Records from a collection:
**********
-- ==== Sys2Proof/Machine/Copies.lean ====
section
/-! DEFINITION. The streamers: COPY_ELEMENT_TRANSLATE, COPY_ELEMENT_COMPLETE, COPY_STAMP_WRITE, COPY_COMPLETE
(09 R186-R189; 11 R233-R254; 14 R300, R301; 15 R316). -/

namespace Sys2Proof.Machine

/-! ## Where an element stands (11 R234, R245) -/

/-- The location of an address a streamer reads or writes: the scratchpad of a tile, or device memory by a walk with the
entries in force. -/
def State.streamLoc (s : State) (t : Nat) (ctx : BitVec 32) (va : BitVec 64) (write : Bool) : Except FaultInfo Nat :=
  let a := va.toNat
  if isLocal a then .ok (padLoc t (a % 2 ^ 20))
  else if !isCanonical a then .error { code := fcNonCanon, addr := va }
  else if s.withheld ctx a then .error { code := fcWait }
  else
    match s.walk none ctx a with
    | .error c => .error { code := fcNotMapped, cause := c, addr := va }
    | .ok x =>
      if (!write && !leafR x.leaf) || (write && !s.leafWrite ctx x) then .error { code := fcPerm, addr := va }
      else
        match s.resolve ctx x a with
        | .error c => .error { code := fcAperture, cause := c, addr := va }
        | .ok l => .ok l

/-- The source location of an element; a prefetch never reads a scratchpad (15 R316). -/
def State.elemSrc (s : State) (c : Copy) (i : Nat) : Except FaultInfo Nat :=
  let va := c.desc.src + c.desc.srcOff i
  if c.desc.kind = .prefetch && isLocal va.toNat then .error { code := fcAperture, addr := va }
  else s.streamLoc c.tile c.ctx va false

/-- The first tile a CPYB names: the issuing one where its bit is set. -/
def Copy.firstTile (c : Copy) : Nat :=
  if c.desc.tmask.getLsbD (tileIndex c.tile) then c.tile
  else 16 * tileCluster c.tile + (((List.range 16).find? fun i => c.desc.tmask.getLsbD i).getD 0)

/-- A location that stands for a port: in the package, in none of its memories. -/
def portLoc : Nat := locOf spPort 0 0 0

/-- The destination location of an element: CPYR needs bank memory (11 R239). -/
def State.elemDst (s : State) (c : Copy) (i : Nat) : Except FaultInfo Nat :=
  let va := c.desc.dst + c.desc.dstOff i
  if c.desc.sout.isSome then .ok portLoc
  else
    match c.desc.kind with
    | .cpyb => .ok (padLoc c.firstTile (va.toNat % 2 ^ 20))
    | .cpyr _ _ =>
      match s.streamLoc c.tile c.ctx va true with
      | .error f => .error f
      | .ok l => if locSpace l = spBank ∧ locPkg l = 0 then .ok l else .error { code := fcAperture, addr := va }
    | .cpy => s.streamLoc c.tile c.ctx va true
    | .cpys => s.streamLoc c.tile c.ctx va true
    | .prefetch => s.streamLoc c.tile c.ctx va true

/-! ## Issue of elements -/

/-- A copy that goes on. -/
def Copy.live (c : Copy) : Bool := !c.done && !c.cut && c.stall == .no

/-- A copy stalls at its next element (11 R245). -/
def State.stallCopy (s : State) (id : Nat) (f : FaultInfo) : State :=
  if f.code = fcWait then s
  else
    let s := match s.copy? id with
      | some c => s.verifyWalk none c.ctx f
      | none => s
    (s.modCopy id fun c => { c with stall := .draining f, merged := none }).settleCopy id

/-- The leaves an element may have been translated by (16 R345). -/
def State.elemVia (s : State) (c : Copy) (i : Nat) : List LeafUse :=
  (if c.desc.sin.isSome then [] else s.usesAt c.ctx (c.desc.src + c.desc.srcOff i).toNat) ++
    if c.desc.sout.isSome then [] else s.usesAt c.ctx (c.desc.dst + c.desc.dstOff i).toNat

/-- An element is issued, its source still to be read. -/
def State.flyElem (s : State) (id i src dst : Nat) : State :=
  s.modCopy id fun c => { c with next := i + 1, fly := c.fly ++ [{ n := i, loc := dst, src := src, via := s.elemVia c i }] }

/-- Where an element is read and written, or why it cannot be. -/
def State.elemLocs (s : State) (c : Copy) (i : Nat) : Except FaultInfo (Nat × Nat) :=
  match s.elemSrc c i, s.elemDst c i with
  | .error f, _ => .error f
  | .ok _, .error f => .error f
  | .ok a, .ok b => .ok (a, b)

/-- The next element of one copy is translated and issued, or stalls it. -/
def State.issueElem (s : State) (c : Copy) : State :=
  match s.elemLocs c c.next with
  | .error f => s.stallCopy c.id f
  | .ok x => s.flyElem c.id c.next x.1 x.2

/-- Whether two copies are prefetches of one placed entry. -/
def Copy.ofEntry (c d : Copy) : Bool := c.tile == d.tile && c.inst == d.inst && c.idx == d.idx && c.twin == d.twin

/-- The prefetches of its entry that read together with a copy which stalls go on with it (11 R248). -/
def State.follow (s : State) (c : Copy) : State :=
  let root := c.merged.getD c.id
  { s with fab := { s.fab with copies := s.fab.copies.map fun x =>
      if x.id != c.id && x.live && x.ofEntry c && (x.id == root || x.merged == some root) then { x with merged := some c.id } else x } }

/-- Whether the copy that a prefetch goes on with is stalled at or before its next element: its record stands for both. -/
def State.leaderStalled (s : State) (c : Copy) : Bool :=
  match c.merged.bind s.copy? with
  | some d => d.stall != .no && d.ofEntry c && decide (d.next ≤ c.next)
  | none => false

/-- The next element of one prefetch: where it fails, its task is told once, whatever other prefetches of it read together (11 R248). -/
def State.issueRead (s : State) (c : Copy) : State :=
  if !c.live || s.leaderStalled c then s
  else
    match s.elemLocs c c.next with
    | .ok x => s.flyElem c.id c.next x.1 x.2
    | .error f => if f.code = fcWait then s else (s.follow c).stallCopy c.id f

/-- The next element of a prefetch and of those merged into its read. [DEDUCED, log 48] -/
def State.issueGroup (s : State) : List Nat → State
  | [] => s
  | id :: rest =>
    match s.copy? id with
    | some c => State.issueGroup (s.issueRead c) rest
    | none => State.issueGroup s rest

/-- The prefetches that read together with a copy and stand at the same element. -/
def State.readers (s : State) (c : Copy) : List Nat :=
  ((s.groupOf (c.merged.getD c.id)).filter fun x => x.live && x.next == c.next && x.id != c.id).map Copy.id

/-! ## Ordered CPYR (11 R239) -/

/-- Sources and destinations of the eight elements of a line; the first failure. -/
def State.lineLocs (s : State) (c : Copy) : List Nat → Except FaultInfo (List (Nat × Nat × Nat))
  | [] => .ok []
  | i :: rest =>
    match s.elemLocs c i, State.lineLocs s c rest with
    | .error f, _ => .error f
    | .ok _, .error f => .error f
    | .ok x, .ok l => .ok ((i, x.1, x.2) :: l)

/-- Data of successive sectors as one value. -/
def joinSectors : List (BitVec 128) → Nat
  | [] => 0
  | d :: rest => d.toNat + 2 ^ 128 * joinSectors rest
**********
#### What needs to be done
What you give back should be only the lines of the records above, starting at the line with "def State.issueElem (s" and ending at the line with "s.fab.copies.map fun x =>", restated word for word.

#### Your solution
def State.issueElem (s : State) (c : Copy) : State :=
  match s.elemLocs c c.next with
  | .error f => s.stallCopy c.id f
  | .ok x => s.flyElem c.id c.next x.1 x.2

/-- Whether two copies are prefetches of one placed entry. -/
def Copy.ofEntry (c d : Copy) : Bool := c.tile == d.tile && c.inst == d.inst && c.idx == d.idx && c.twin == d.twin

/-- The prefetches of its entry that read together with a copy which stalls go on with it (11 R248). -/
def State.follow (s : State) (c : Copy) : State :=
  let root := c.merged.getD c.id
  { s with fab := { s.fab with copies := s.fab.copies.map fun x =>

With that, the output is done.